The War on Rational Policymaking

 

The most essential and most alarming aspect of the new War on Terrorism is the utter refusal by those perpetrating it to define "Terrorism" itself.  The dismantling of the “Communist monolith," the fallacious notion that ideology could supercede all else, was indeed abstracted and applied to the ways of life of entire populations, most heartwarmingly in America's collective acknowledgement that the Russkies really did love their children too.


But the problem with such rational and populist lessons is they are only learned by those who were not benefiting from the flawed old order. Thus, transfusing what may really be common cultural “knowledge” into the discourse of the politicos—who always have such a tremendous continuity, even when their cultural or social bedrocks may not—is like having the Flat Earth Society give out the Nobel Prize for Physics.

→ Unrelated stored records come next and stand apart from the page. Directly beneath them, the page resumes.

-- ==== Sys2Proof/Machine/Placing.lean ====
section
/-! DEFINITION. Placing instruction words at the program counter, which stands for loading a program from outside
(notes/assumptions/11.md). -/
namespace Sys2Proof.Machine

/-- Words at consecutive addresses from `a` on; a word outside the image is not placed. -/
def State.placeAt : State → Nat → List Word → State
  | s, _, [] => s
  | s, a, w :: ws => (if a < s.cfg.memSize then s.setWord a w else s).placeAt (a + 1) ws

/-- The words at PC, on a machine that may run and has the operation the first of them selects: HALT is 0, the
breakpoint check at PC counts as done (R268), and a word that `OPMAP` gives ST selects the machine with `HAS_ST`
(R123). -/
def State.placeWords (s : State) (ws : List Word) : State :=
  let t := { s.placeAt s.pc ws with halt := false, lastChk := some s.pc }
  match ws with
  | w :: _ =>
    if opField w = s.cfg.opmap.code .st then { t with cfg := { s.cfg with hasSt := true } } else t
  | [] => t

end Sys2Proof.Machine
end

Enter the War on Terrorism. A war on a word sounds so brilliant and absolute: Drugs, Poverty, Evil, Communism, Infidels.  Indeed, a war against Evil itself.  I certainly can’t see the point in sitting down for talks with a representative from Evil.  Such base declarations of our shared intent to set ablaze the vast armies of straw men allied against us are ultimately counterproductive.  Each of these Wars is either a component or a function of the larger, long-seeded War on Rational Policymaking.   


 I understand the political necessity of John Ashcroft never telling me what "terrorism" means, lest he lose his ability to expand his powers every day, but before 2001 it was generally thought to mean something along the lines of "using violence against civillians to further political goals." But it instead gets applied to everyone we don't like.

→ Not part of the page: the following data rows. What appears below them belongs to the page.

-- ==== Sys2Proof/Tests/Slice0.lean ====
section
/-! SUPPORT. Tests. The expected results come from spec/95_test_vectors.md (the vector's name stands in each docstring)
and, for the instruction words, from the field layout of R71 and the opcodes of R76 written out bit by bit. The
witnesses show, for each statement of Certificates/Slice0/Obligations.lean that has hypotheses, a state and operands
that meet them. -/
namespace Sys2Proof.Tests
open Sys2Proof.Machine

/-! ### Helpers -/

/-- The vectors' machine: an image of 0x0100 words, the other parameters at their defaults. -/
def small : Config := { Config.standard with memSize := 0x100 }

/-- The vectors' start state: reset, with the instruction's address 0x0010 in PC. -/
def base : State := { State.reset with pc := 0x10, sp := 0x100, cfg := small }

/-- One step, with the words at PC. -/
def one (s : State) (ws : List Word) : Result := Machine.step (s.placeAt s.pc ws)

/-- What is looked at in the next state; none if there is none. -/
def seen {α : Type} (f : State → α) : Result → Option α
  | .next t => some (f t)
  | .fault _ | .refused _ => none

/-- The fault of an outcome. -/
def faulted : Result → Option Fault
  | .fault f => some f
  | .next _ | .refused _ => none

/-- A register and the flags OF, SF, ZF. -/
def result (r : Reg) (t : State) : Word × Bool × Bool × Bool := (t.reg r, t.of, t.sf, t.zf)

/-- The state as the host finds it after an iteration of the run loop. -/
def stopOf (s : State) : Option (StopCause × Nat × Nat × Bool) :=
  (iterate s).map fun p => (p.1, p.2.pc, p.2.icount, p.2.stepFlag)

/-! ### WellFormed -/

/-- R76, R123: without `HAS_ST` the machine has no ST. -/
theorem test_st_is_ill_formed_without_its_parameter : (Instr.st 1 2 0x0040).wf Config.standard = false := by decide

theorem test_st_is_well_formed_with_its_parameter : (Instr.st 1 2 0x0040).wf Config.table = true := by decide

theorem test_ill_formed_word_is_rejected :
    decode Config.standard (encode Config.standard (.st 1 2 0x0040)) = .unassigned := by decide

/-! ### Decoding: words written out from R71, R72 and R76 -/

theorem test_decode_load_move :
    decode Config.table [0b00010000_0001_0011, 0x0020] = .ok (.ldMem 1 3 0x0020) ∧
    decode Config.table [0b00010001_0110_0101, 0x00FF] = .ok (.st 6 5 0x00FF) ∧
    decode Config.table [0b00010010_0111_0000, 0xFFFF] = .ok (.lad 7 0 0xFFFF) ∧
    decode Config.table [0b00010100_0001_0010] = .ok (.ldReg 1 2) := by decide

theorem test_decode_arithmetic :
    decode Config.table [0b00100000_0010_0001, 0x000D] = .ok (.addaMem 2 1 0x000D) ∧
    decode Config.table [0b00100001_0111_0100, 0x8000] = .ok (.subaMem 7 4 0x8000) ∧
    decode Config.table [0b00100010_0001_0010, 0x0040] = .ok (.addlMem 1 2 0x0040) ∧
    decode Config.table [0b00100011_0001_0110, 0x0040] = .ok (.sublMem 1 6 0x0040) ∧
    decode Config.table [0b00100100_0000_0111] = .ok (.addaReg 0 7) ∧
    decode Config.table [0b00100101_0101_0011] = .ok (.subaReg 5 3) ∧
    decode Config.table [0b00100110_0001_0010] = .ok (.addlReg 1 2) ∧
    decode Config.table [0b00100111_0100_0110] = .ok (.sublReg 4 6) := by decide

theorem test_decode_logical :
    decode Config.table [0b00110000_0001_0010, 0x0040] = .ok (.andMem 1 2 0x0040) ∧
    decode Config.table [0b00110001_0011_0000, 0x0041] = .ok (.orMem 3 0 0x0041) ∧
    decode Config.table [0b00110010_0101_0111, 0x0042] = .ok (.xorMem 5 7 0x0042) ∧
    decode Config.table [0b00110100_0001_0010] = .ok (.andReg 1 2) ∧
    decode Config.table [0b00110101_0011_0100] = .ok (.orReg 3 4) ∧
    decode Config.table [0b00110110_0101_0110] = .ok (.xorReg 5 6) := by decide

theorem test_decode_compare :
    decode Config.table [0b01000000_0001_0010, 0x0010] = .ok (.cpaMem 1 2 0x0010) ∧
    decode Config.table [0b01000001_0100_0101, 0x0064] = .ok (.cplMem 4 5 0x0064) ∧
    decode Config.table [0b01000100_0001_0010] = .ok (.cpaReg 1 2) ∧
    decode Config.table [0b01000101_0110_0000] = .ok (.cplReg 6 0) := by decide

theorem test_decode_shift :
    decode Config.table [0b01010000_0010_0001, 0x0002] = .ok (.sla 2 1 0x0002) ∧
    decode Config.table [0b01010001_0010_0011, 0x0001] = .ok (.sra 2 3 0x0001) ∧
    decode Config.table [0b01010010_0111_0000, 0x0010] = .ok (.sll 7 0 0x0010) ∧
    decode Config.table [0b01010011_0000_0110, 0xFFFF] = .ok (.srl 0 6 0xFFFF) := by decide

theorem test_decode_branch :
    decode Config.table [0b01100001_0000_0001, 0x0020] = .ok (.jmi 1 0x0020) ∧
    decode Config.table [0b01100010_0000_0010, 0x0021] = .ok (.jnz 2 0x0021) ∧
    decode Config.table [0b01100011_0000_0110, 0x0008] = .ok (.jze 6 0x0008) ∧
    decode Config.table [0b01100100_0000_0111, 0x0023] = .ok (.jump 7 0x0023) ∧
    decode Config.table [0b01100101_0000_0011, 0x0024] = .ok (.jpl 3 0x0024) ∧
    decode Config.table [0b01100110_0000_0100, 0x0025] = .ok (.jov 4 0x0025) := by decide

theorem test_decode_stack_and_system :
    decode Config.table [0b01110000_0000_0001, 0x0000] = .ok (.push 1 0x0000) ∧
    decode Config.table [0b01110001_0010_0000] = .ok (.pop 2) ∧
    decode Config.table [0b10000000_0000_0101, 0x8001] = .ok (.call 5 0x8001) ∧
    decode Config.table [0b10000001_0000_0000] = .ok .ret ∧
    decode Config.table [0b11110000_0000_0011, 0x0002] = .ok (.svc 3 0x0002) ∧
    decode Config.table [0b00000000_0000_0000] = .ok .nop ∧
    decode Config.table [0b11111111_0000_0000] = .ok .hlt := by decide

/-- A13, A14, B7, F16, G13, H2, I3. -/
theorem test_decode_rejects_and_ignores :
    decode Config.standard [0x1180, 0x0000] = .unassigned ∧
    decode Config.standard [0x1090, 0x0020] = .badRegister ∧
    decode Config.standard [0x2418] = .badRegister ∧
    decode Config.standard [0x6209, 0x0020] = .badRegister ∧
    decode Config.standard [0x8157] = .ok .ret ∧
    decode Config.standard [0x00A5] = .ok .nop ∧
    decode Config.standard [0x0100] = .unassigned ∧
    decode Config.standard [0x1010] = .truncated := by decide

When a war against a word becomes a de facto national religion, we as a people approve of or overlook foreign policy actions and frameworks for action that are counterproductive to our real security and quality of life needs, as well as wholly incompatible with our shared principles. The Contras are may be the most bizarrely sinister example. Suharto in
Indonesia, the House of Saud, even Hussein himself, the list of rotten friends we've had goes on and on.

 

Anticommunism justified the overthrow of democratically elected governments in our own hemisphere, funded by our own CIA, and aided by our own Army Rangers. The people chose to look the other way en masse, that being a preferable alternative to risking a regional outbreak of the great ism disease of the day. Anticommunism was the disease, not tiny Central American countries that wanted to mix state planning into their nascent economies (as we still do today, in the form of tariffs and subsidies that would be unthinkable in the developing world).


The
Soviet Union was a real threat to the United States, as was the possibility of losing the trade and friendship of Western Europe. But a monolithic ideology was never really the problem. Communism, as set of beliefs and not as just a concrete, human government, was a problem faced by the people of the Soviet Bloc themselves. They got over it.

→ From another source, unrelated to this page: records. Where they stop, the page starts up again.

-- ==== Sys2Proof/Machine/CvStore.lean ====
section
/-! DEFINITION. The CV store's operation, CVW (40_cv_store.md). -/

namespace Sys2Proof.Machine

/-- The wait states of a CV write: one debit of `WS_SETTLE + WS_HOLD` cycles, unless the access is a
probe (40_cv_store.md rules R92, R97). -/
def State.debitWaitStates (s : State) (probe : Bool) : State :=
  if probe then s else s.emit (.adjustCycleBudget (-(Config.wsSettle + Config.wsHold : Nat)))

/-- What a changed write dispatches to (40_cv_store.md rule R96). -/
def State.dispatchCv (s : State) (ch : Fin Config.cvChannels) (v : Volts) : State :=
  match chanClass s.cfg ch with
  | .egRate c => s.emit (.setAnalogInput (s.cfg.solverInRate.get c) v)
  | .lfoRate => s.emit (.setAnalogInput s.cfg.solverInLfoRate v)
  | .egLevel c => s.scheduleNow (.egrc c)
  | .plain => s

/-- The store part of CVW: the redundancy test, the store and the dispatch (40_cv_store.md rules
R93, R95, R96). -/
def State.writeCv (s : State) (ch : Fin Config.cvChannels) (data : Byte) : State :=
  if voltage data = s.cvVolt[ch] then s
  else (s.storeCv ch data).dispatchCv ch (voltage data)

/-- `CVW` (40_cv_store.md rule R90): debit, range test, compare, store, dispatch. The field `mirror`
is ignored. -/
def execCvw (_mirror : BitVec 3) (entry : BitVec 5) (data : Byte) (probe : Bool) (s : State) :
    Host.Outcome State Fault Refusal :=
  let s1 := s.debitWaitStates probe
  match channelOf entry with
  | none => .next s1
  | some ch => .next (s1.writeCv ch data)

end Sys2Proof.Machine
end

This new ism is all the more powerful, because we in effect created it. The word gets to mean whatever is politically expedient.  Already, special legislation and task forces in
California were used by police to target non-violent protestors under Antiterrorist laws.  Ari Fleischer has suggested that all who ask questions are aiding terrorists.  And of course, we all know, the War on Terrorim boils down to the basic, self-fulfilling truth that “you’re either with us or against us.”

 

There will be mistakes.  There will be over-exertions of vigilance and politicization of process.  There will be victims.  And this time around, they can be rounded up secretly and executed in Cuba instead of grilled in an open session of Congress. "Terror" permeates our national language, and the blurry edges of its definition appear to be spreading slowly, like a stain on the fabric of our shared culture and institutions.